Iliamna Fish Co.
Christopher Nicolson, of Iliamna Fish Co., was raised in a fishing community just like generations of his family before him. Fishing knowledge and connection to the local Kenai Peninsula of Bristol Bay, Alaska is part of Christopher’s heritage and his way of life. Lucky for us, Christopher is a neighbor and good friend of Heritage.
Each year when his delicious salmon becomes available we eagerly try to stockpile the ruby red filets for our customers. We just received a batch of his smoked salmon and the staff can’t help but add a little to every meal!
I had the opportunity to sit down with Christopher and chat about fishing and his favorite ways to eat smoked salmon.
CN: My name is Christopher Nicholson and I am a commercial fisherman in Bristol Bay, Alaska. And together my cousins and I have a little fish co-op we call Iliamna Fish Company. We fish on Bristol Bay, Alaska and we catch Sockeye Salmon.

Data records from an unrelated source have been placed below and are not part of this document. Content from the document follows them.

/-- A course's counts join the window (R203). -/
def Tensor.closeCourse (t : Tensor) : Tensor :=
  { t with
    wElem := satAdd t.wElem t.cElem, wZero := satAdd t.wZero t.cZero, wSat := satAdd t.wSat t.cSat
    wNonfin := satAdd t.wNonfin t.cNonfin, mZero := max t.mZero (share256 t.cZero t.cElem)
    mSat := max t.mSat (share256 t.cSat t.cElem), mNonfin := max t.mNonfin (share256 t.cNonfin t.cElem) }

/-- The report of a tensor (Table 7.8). -/
def Tensor.reportOf (t : Tensor) (c k n fmt : Nat) (end_ : Time) : Nat :=
  let input := k % 2 == 0
  pack [(0, 4, c), (4, 4, k / 2), (8, 1, k % 2), (9, 2, if input then fmt else 3), (11, 1, b2n t.fb),
    (16, 8, if input then t.scale.toNat else 0), (24, 8, t.mZero), (32, 8, t.mSat), (40, 8, t.mNonfin), (64, 32, t.wElem.toNat),
    (96, 32, t.wZero.toNat), (128, 32, t.wSat.toNat), (160, 32, t.wNonfin.toNat),
    (192, 32, if input then ((t.ring.getD (n % 16) none).getD 0).toNat else 0), (224, 64, end_.toNat)]

/-- A tensor whose window begins. -/
def Tensor.newWindow (t : Tensor) : Tensor :=
  { t with wElem := 0, wZero := 0, wSat := 0, wNonfin := 0, mZero := 0, mSat := 0, mNonfin := 0, fb := false }

/-- The watch window closes: every tensor's report, the packets, and one event for a window with non-finite values. -/
def State.closeWatch (s : State) (n : Nat) (end_ : Time) : State :=
  let bad := s.rck.classes.flatMap (fun c => (positions (fun (t : Tensor) => decide (t.wNonfin ≠ 0)) c.tensors).map (fun k => (c.id, k)))
  let close (c : Cls) (k : Nat) (t : Tensor) : Tensor :=
    { t.newWindow with report := BitVec.ofNat 288 (t.reportOf c.id k n ((c.layers.getD (k / 2) default).inFmt.toNat) end_) }
  let s := { s with rck := { s.rck with
    watchCnt := 0, classes := s.rck.classes.map (fun (c : Cls) => { c with tensors := c.tensors.mapIdx (close c) }) } }
  let s := s.each s.rck.classes (fun s c => s.each (chunks 8 c.tensors.length c.tensors) (fun s l =>
    s.logPacket 7 c.id l.length s.mer.now (l.flatMap (fun t => flitsOf 5 t.report.toNat))))
  match bad with
  | (c, k) :: _ => s.raise 0x505 c (k / 2 + 16 * (k % 2))
  | [] => s

/-- The course that ends joins the history rings, and the watch unless its window begins with a later one (R204). -/
def State.closeCourse (s : State) : State :=
  let n := s.rck.n - 1
  let skip := s.rck.watchSkip
  let s := { s with rck := { s.rck with
    watchCnt := if skip then 0 else s.rck.watchCnt + 1, watchSkip := false
    classes := s.rck.classes.map (fun (c : Cls) => { c with tensors := c.tensors.mapIdx (fun k (t : Tensor) =>
      (if skip then t else t.closeCourse).closeRing n (k % 2 == 0)) }) } }
  if s.rck.watchCnt ≥ 2 ^ s.rck.watchW then s.closeWatch n s.rck.snapAt else s

/-! ## Tile records (15 Table 15.5, R355, R359) -/

/-- A tile record over a span: its sums, the droop time of each plumb in mt, and the entries into droop. -/
def State.tileRecord (s : State) (mv : List (Nat × Nat × Nat)) (i : Nat) (x : Telem) (droop : List Nat) (ent : List Bool) : Nat :=
  let t := s.tile i
  let pt := s.passTile mv i
  let len := courseLen s.rck.course
  pack ([(0, 8, i), (8, 3, t.st.code), (11, 1, b2n t.actB), (12, 4, pt.1), (16, 16, t.runCode.toNat - t.dip.toNat),
    (32, 32, x.tCourse.toNat), (64, 8, x.courses), (72, 5, t.lastK.toNat), (77, 5, x.kMax.toNat),
    (82, 9, min x.qMin.toNat (s.qTarget mv i)), (91, 1, b2n t.single),
    (92, 1, b2n (decide (t.settle = 0) && (decide (t.st = .running) || decide (t.st = .gated)))), (93, 1, b2n (x.floor_ || pt.2.2)),
    (94, 1, b2n x.gap), (95, 1, b2n x.skip), (96, 24, x.periods), (120, 24, x.passed), (144, 24, x.react), (168, 24, x.plan),
    (192, 24, x.thr)] ++ (enumFrom' 0 droop).map (fun p => (216 + 12 * p.1, 12, 16 * p.2 / len)) ++
    [(264, 12, twos 12 t.temp)] ++ (enumFrom' 0 ent).map (fun p => (276 + p.1, 1, b2n p.2)) ++
    [(280, 64, if !s.rck.flight || !s.active i || plEmpty t.plan then 0 else t.plan.toNat), (344, 3, s.rck.mode.code), (347, 3, t.pendingEvents.length),
    (352, 32, t.est.toNat), (384, 12, (x.why ||| s.reasonsAt mv i).toNat), (396, 2, s.rck.course.toNat)])

/-- The trace capacity in bytes: 8 MiB less the spill partition and, while a load is in progress, less the staging area
(15 R358, 06 R167). -/
def State.traceCap (s : State) : Nat :=
  8388608 - 65536 * s.rck.spill - (if s.rck.loading then 3145728 else 0)

/-- A course's tile records of the selected groups go into the trace SRAM, or are dropped when it is full (R359). -/
def State.traceCourse (s : State) (mv : List (Nat × Nat × Nat)) : State :=
  if !s.log.runs then s else
  s.each (allTiles.filter (fun i => s.present i && bit s.log.groups (i / 32))) (fun s i =>
    if s.log.held + 64 > s.traceCap then { s with log := { s.log with traceDrops := satInc s.log.traceDrops } }
    else
      let t := s.tile i
      let x := { t.trace with courses := 1, gap := false, tCourse := BitVec.ofNat 32 s.rck.snapAt.toNat, skip := s.rck.flight && t.estSkip && s.active i }
      let r := s.tileRecord mv i x (t.plumbs.map (·.acc)) (t.plumbs.map (·.cEnt))
      { s with
          faults := { s.faults with bad := s.faults.bad.filter (fun b => !(b.1 == .trace && b.2 / 8 == s.log.held / 64)) }
          log := { s.log with mem := memWriteList s.log.mem s.log.held (bytesOf 64 r), held := s.log.held + 64 } })

/-- A tile's telemetry sums begin again. -/
def State.clearTelem (s : State) (i : Nat) (gap : Bool) : State :=
  s.modTile i (fun t => { t with
    telem := { gap := gap }, plumbs := t.plumbs.map (fun p => { p with tAcc := 0, tEnt := false }) })

/-- The course that ends joins a tile's telemetry span; a span that would exceed 255 courses is dropped (R355). -/
def State.telemCourse (s : State) (i : Nat) : State :=
  let s := if (s.tile i).telem.courses ≥ 255 then (s.dropRecs 10 1).clearTelem i true else s
  let sk := s.rck.flight && (s.tile i).estSkip && s.active i
  s.modTile i (fun t => { t with telem := { t.telem with
    courses := t.telem.courses + 1, skip := t.telem.skip || sk
    tCourse := if t.telem.courses = 0 then BitVec.ofNat 32 s.rck.snapAt.toNat else t.telem.tCourse } })

/-- The telemetry packet of the 16 tile positions from `f` on, if the queue has room. -/
def State.telemPacket (s : State) (mv : List (Nat × Nat × Nat)) (b : Time) (f : Nat) : State :=
  let on := ((List.range 16).map (· + f)).filter (fun i => s.present i && decide ((s.tile i).telem.courses ≠ 0))
  if on.isEmpty then s
  else if !s.roomFor 10 (2 + 8 * on.length) then { s with log := { s.log with defer := s.log.defer ++ [f] } }
  else
    let body := on.flatMap (fun i =>
      let t := s.tile i
      flitsOf 8 (s.tileRecord mv i t.telem (t.plumbs.map (·.tAcc)) (t.plumbs.map (·.tEnt))))
    let s := s.putPacket 10 f on.length b body
    s.each on (fun s i => s.clearTelem i false)

/-- Telemetry at a course boundary: every D-th forms its packets, the deferred ones first (R355, R356). -/
def State.telemetry (s : State) (mv : List (Nat × Nat × Nat)) (b : Time) : State :=
  let on := allTiles.filter s.present
  if !s.selected 10 then (s.each on (fun s i => s.clearTelem i false))
  else
    let s := s.each on State.telemCourse
    let cnt := if s.log.decNew then 0 else s.log.decCnt + 1
    let s := { s with log := { s.log with decNew := false, decCnt := cnt } }
    if cnt < s.log.dec.toNat then s
    else
      let first := s.log.defer
      let s := { s with log := { s.log with decCnt := 0, defer := [] } }
      s.each (first ++ ((List.range 16).map (16 * ·)).filter (fun f => !first.contains f)) (fun s f => s.telemPacket mv b f)

/-- The trace capture starts with the first snapshot at or after its instant. -/
def State.traceStart (s : State) (b : Time) : State :=
  if s.log.armed && !s.log.runs && decide (s.key s.log.armAt ≤ s.key b) then { s with log := { s.log with runs := true } } else s

/-! ## Boundaries -/

/-- A change of course length, with its event (R173). -/
def State.relen (s : State) (b : Time) : State :=
  let c := s.nextCourse b.toNat
  if c = s.rck.course then s
  else (s.modRck (fun r => { r with course := c, grow := false })).raise0 0x502 c.toNat

/-- The course's droop of each plumb joins its history in 1/16 of the course, and statistics age (06 Table 6.4, R161). -/
def Tile.endCourse (t : Tile) (len : Nat) : Tile :=
  { t with
    plumbs := t.plumbs.map (fun p => { p with hist := (min 16 (16 * p.acc / len) :: p.hist).take 16, acc := 0, cEnt := false })
    stats := t.stats.map (fun x => { x with age := min 255 (x.age + 1), known := x.known && decide (x.age < 63) }), trace := {} }

/-- The class map of the snapshot: a tile whose class changes loses its events, its window and its statistics (R162, R164, R181). -/
def State.takeClassMap (s : State) : State :=
  let ch := allTiles.filter (fun i => s.rck.map.getD i 0 ≠ s.rck.mapNext.getD i 0)
  let s := s.each ch (fun s i => (s.abandonRun i).modTile i (fun t => { t with
    window := [], stats := List.replicate 4 {}, plan := 0, skips := [], lastX := [], lastY := [] }))
  s.modRck (fun r => { r with map := r.mapNext })

/-- Base stages in rotating order while the budget lasts: the tiles reached, the budget left, and the first tile not reached. -/
def baseStages (cost : Nat → Nat) : Nat → List Nat → List Nat × Nat × Option Nat
  | left, [] => ([], left, none)
  | left, i :: r =>
    if cost i > left then ([], left, some i)
    else let x := baseStages cost (left - cost i) r; (i :: x.1, x.2.1, x.2.2)

/-- Per-operation stages while the budget lasts: how many are not reached. -/
def opStages (cost : Nat → Nat) : Nat → List Nat → Nat
  | _, [] => 0
  | left, i :: r => if cost i > left then r.length + 1 else opStages cost (left - cost i) r

/-- The tiles that the course evaluates, with the skips of an over-budget one counted: its operations that no stage reaches are those of
the tiles not reached and those that the remaining budget does not hold (R173). -/
def State.schedule (s : State) (act : List Nat) (len : Nat) : State × List Nat :=
  let cost (f : Cls → Nat) (i : Nat) : Nat := match s.cls (s.classOf i) with | some x => f x | none => 0
  let demand := sumN (act.map (fun i => cost (·.baseMac) i + cost (·.opMac) i * (s.tile i).window.length))
  let s := s.modRck (fun r => { r with
    over2 := if demand > budget 3200 then s.boot.uptime + len else r.over2
    over4 := if demand > budget 6400 then s.boot.uptime + len else r.over4 })
  if demand ≤ budget len then (s, act)
  else
    let order := act.filter (fun i => decide (s.rck.rot ≤ i)) ++ act.filter (fun i => decide (i < s.rck.rot))
    let x := baseStages (cost (·.baseMac)) (budget len) order
    let ops := sortAt (fun p : Nat × Nat => p.1) (x.1.flatMap (fun i => (s.tile i).window.map (fun o => (256 * s.key o.start + i, i))))
    let lost := opStages (cost (·.opMac)) x.2.1 (ops.map (·.2)) +
      sumN ((act.filter (fun i => !x.1.contains i)).map (fun i => (s.tile i).window.length))
    (s.modRck (fun r => { r with
      grow := true, rot := x.2.2.getD r.rot, tileSkip := satAdd r.tileSkip (act.length - x.1.length), opSkip := satAdd r.opSkip lost }),
     act.filter (fun i => x.1.contains i))

/-- The snapshot at B: windows age, the course is scheduled, and every tile it reaches is evaluated (R162, R172, R173). -/
def State.snapshot (s : State) (b : Time) : State :=
  let len := courseLen s.rck.course
  let s := s.takeClassMap
  let s := { s with
    tiles := s.tiles.map (fun (t : Tile) => { t with window := t.window.filter (fun o => decide (s.key b ≤ s.key o.stop)) })
    rck := { s.rck with classes := s.rck.classes.map (fun (c : Cls) => { c with
      tensors := c.tensors.map (fun (t : Tensor) => { t with cElem := 0, cZero := 0, cSat := 0, cNonfin := 0, cAmax := none }) }) } }
  let x := s.schedule (allTiles.filter s.active) len
  let s := x.1
  let ids := (x.2.map s.classOf).eraseDups
  let s := s.each ids (fun s c => s.setScales c s.rck.n)
  let mv := s.movers
  let s := s.each allTiles (fun s i =>
    if x.2.contains i then s.evalTile mv i b len else s.modTile i (fun t => { t.skipCourse with estSkip := true }))
  s.modRck (fun r => { r with
    n := r.n + 1, courses := satInc r.courses, warm := if r.mode = RckMode.warmup then r.warm - 1 else r.warm, flight := true })

/-- A mode in which courses are evaluated. -/
def RckMode.runs (m : RckMode) : Bool := decide (m = .warmup) || decide (m = .active) || decide (m = .advisory)

end Sys2Proof.Machine
end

There are 5 species of Pacific Salmon and Sockeye is the one that has the really scarlet colored flesh – they’re beautiful. My family has been fishing in that place for not just a few generations, my mother’s indigenous, we’ve literally been in that place for 1,200 years… It’s just the food source and the history of people like my family, I’m not the only one, there’s plenty of families like me, I’m so hopeful it will be there for my great, great grand kids too.
Wild Salmon hatches in cold fresh water streams. When large enough, the juveniles swim downstream and out to sea to live out their lives as adults, traveling thousands of miles from their nascent homes. Each species of salmon has a different life-cycle, but when it’s time to spawn all salmon travel back to their place of their birth – the exact stream in which they were born.
During the salmon run the river teems with fish as they climb upriver to mate. The fish dance, which is fascinating in itself, before mating, and finally dying. Their eggs are left to hatch and begin the cycle anew. Fishing happens during the salmon run, when the fish are fully mature and care has to be taken that enough fish make it upstream to mate.
CN: Bristol Bay is a special place because it is the US’s largest sustainably managed Sockeye Salmon fishery. And one of the reasons it’s so healthy is that the fishing in that bay is limited to hand-harvesting. And the kind that my family and I do is sort of the most old fashioned kind. And what we do is called set-netting. We fish on open little 20’ long skiffs. And we cast out these shallow nets by hand, and drag it in by hand, and pluck out all the fish by hand. It’s a real old fashioned, low-tech way of bringing in fish.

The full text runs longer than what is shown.